The cancel capability gates operation cancellation.
The control capability gates named signals.
An explicit empty observe, cancel, or control list means no extra capability beyond authentication is required for that action.

Operations are distinct from jobs. An operation is the public async surface that a caller starts and observes. A job is service-private background work, invisible to callers.

Events (JetStream pub/sub)

Events announce state changes. Publishers fire and forget. Live listeners receive new messages through direct subscriptions, while durable service processing uses contract-declared eventConsumers groups that Trellis provisions as JetStream pull consumers with at-least-once delivery.

Subject convention: events.v1.<Domain>.<Action>[.<tokens>]
Handlers must be idempotent
Subject tokens enable filtered subscriptions (e.g., subscribe to events.v1.Document.Uploaded.pdf.* for only PDF uploads)
Services that need replay, redelivery, or independent durable cursors declare explicit eventConsumers groups in their contract.
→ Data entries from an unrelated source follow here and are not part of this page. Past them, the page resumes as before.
-- ==== Sys2Proof/Machine/Rays.lean ====
section
/-! DEFINITION. Minaret: rays, traversal micro-instructions, bins, the park ring, and opcodes 0x5F to 0x62 (R297 to R323). -/

namespace Sys2Proof.Machine

/-! ### The record (R299) -/

def recWord (r : RayRecord) (i : Nat) : Word := SMap.get 0 r i
def recSet (r : RayRecord) (i : Nat) (v : Word) : RayRecord := SMap.set 0 r i v
def recDword (r : RayRecord) (i : Nat) : DWord := recWord r (i + 1) ++ recWord r i
def recSetD (r : RayRecord) (i : Nat) (v : DWord) : RayRecord :=
  recSet (recSet r i (v.setWidth 32)) (i + 1) (v.extractLsb' 32 32)
/-- Byte `k` of the word at 0x28: 0 STATUS, 1 PROG, 2 DEPTH, 3 FLAGS. -/
def recByte (r : RayRecord) (k : Nat) : Nat := bitsOf (recWord r 10).toNat (8 * k + 7) (8 * k)
def recSetByte (r : RayRecord) (k v : Nat) : RayRecord :=
  let w := (recWord r 10).toNat
  recSet r 10 (BitVec.ofNat 32 (w - recByte r k * 2 ^ (8 * k) + v % 256 * 2 ^ (8 * k)))

def recStatus (r : RayRecord) : Nat := recByte r 0
def recProg (r : RayRecord) : Nat := recByte r 1 % 16
def recHbin (r : RayRecord) : Nat := recByte r 1 / 16
def recDepth (r : RayRecord) : Nat := recByte r 2
def recFlags (r : RayRecord) : Nat := recByte r 3
def recMissBin (r : RayRecord) : Nat := recFlags r % 16
def recFirst (r : RayRecord) : Bool := (recFlags r).testBit 4
def recXf (r : RayRecord) : Bool := (recFlags r).testBit 5
def recHv (r : RayRecord) : Bool := (recFlags r).testBit 6
def recSetFlag (r : RayRecord) (k : Nat) (v : Bool) : RayRecord :=
  let f := recFlags r
  recSetByte r 3 (if f.testBit k then (if v then f else f - 2 ^ k) else (if v then f + 2 ^ k else f))

/-- The record of 128 bytes. -/
def recOfBytes (bs : List Byte) : RayRecord := (List.range 32).foldl (fun r i => recSet r i (wordAt bs (4 * i))) []
def recBytes (r : RayRecord) : List Byte := (List.range 32).flatMap fun i => wordBytes (recWord r i)

def infBits : Word := 0x7F800000

/-! ### Floats of the engine (R304) -/

def fval (w : Word) : FVal := fmtF32.value w.toNat
def fbits (v : FVal) : Word := BitVec.ofNat 32 (fmtF32.ofVal 0 v).1
def fsub (a b : Word) : Word := fbits (sumVals 0 [fval a, (fval b).neg]).1
def fle (a b : Word) : Bool := (fval a).lt (fval b) || (fval a).eq (fval b)
def isNan (w : Word) : Bool := (fval w).isNan
def isFinite (w : Word) : Bool := match fval w with
  | .fin .. => true
  | _ => false
def isZeroF (w : Word) : Bool := (fval w).isZero

/-- ±n/d·2^e for positive d, with a last bit that stands for all that is cut off. -/
def ratio (neg : Bool) (n d : Nat) (e : Int) : FVal :=
  let k := 64 + bitLen d
  let q := n * 2 ^ k / d
  .fin neg (2 * q + (if n * 2 ^ k % d = 0 then 0 else 1)) (e - k - 1)

/-- A quotient by a nonzero divisor. -/
def fdiv (a b : Word) : Word :=
  match fval a, fval b with
  | .fin s m e, .fin t l d => if l = 0 then 0x7FC00000 else fbits (ratio (s != t) m l (e - d))
  | .inf s, .fin t _ _ => fbits (.inf (s != t))
  | .fin s _ _, .inf t => fbits (.fin (s != t) 0 0)
  | _, _ => 0x7FC00000

def fmaxBits (a b : Word) : Word := BitVec.ofNat 32 (minMaxElem true fmtF32 0 [a.toNat, b.toNat]).1
def fminBits (a b : Word) : Word := BitVec.ofNat 32 (minMaxElem false fmtF32 0 [a.toNat, b.toNat]).1

/-- One axis of the slab test: its entry and exit, none for a miss. -/
def slabAxis (o d mn mx : Word) : Option (Word × Word) :=
  if isZeroF d then (if fle mn o && fle o mx then some (0xFF800000, infBits) else none)
  else
    let t0 := fdiv (fsub mn o) d
    let t1 := fdiv (fsub mx o) d
    if isNan t0 || isNan t1 then none else some (fminBits t0 t1, fmaxBits t0 t1)

/-- BOX: tnear of a hit. -/
def slabTest (o d box : List Word) (tmin tmax : Word) : Option Word :=
  match (List.range 3).mapM fun a => slabAxis (o.getD a 0) (d.getD a 0) (box.getD a 0) (box.getD (a + 3) 0) with
  | none => none
  | some l =>
    let near := l.foldl (fun m e => fmaxBits m e.1) tmin
    let far := l.foldl (fun m e => fminBits m e.2) tmax
    if fle near far then some near else none

/-- A finite f32 as a multiple of 2^-149. -/
def fixedOf (w : Word) : Int :=
  match fval w with
  | .fin n m e => scaled (-149) n m e
  | _ => 0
A plain uses.events.subscribe grant authorizes the event surface but does not create a durable cursor.

Events are event-type authorized. They are a good fit for service-to-service cache invalidation, projections, and background processing. They are not the right security boundary for per-user object ownership, such as “only events for devices this user owns”.

Feeds (authorized live views)

Feeds expose live streams that the owning service authorizes against the caller. A caller sends typed input to a feed request subject and receives typed frames on its authenticated reply inbox.

Subject convention: feeds.v1.<Domain>.<LiveView>
Callers use trellis.feed("Device.Events").input(...).subscribe() rather than raw subjects
The service checks the authenticated caller, requested filter, and emitted frames
Feed permissions grant request access to the feed, not raw events.v1.* subscriptions

Use feeds for reactive UIs and other caller-visible streams where application authorization matters. The service may implement the feed by listening to domain events, polling local state, or combining multiple sources, but the feed remains the caller-visible authorization boundary.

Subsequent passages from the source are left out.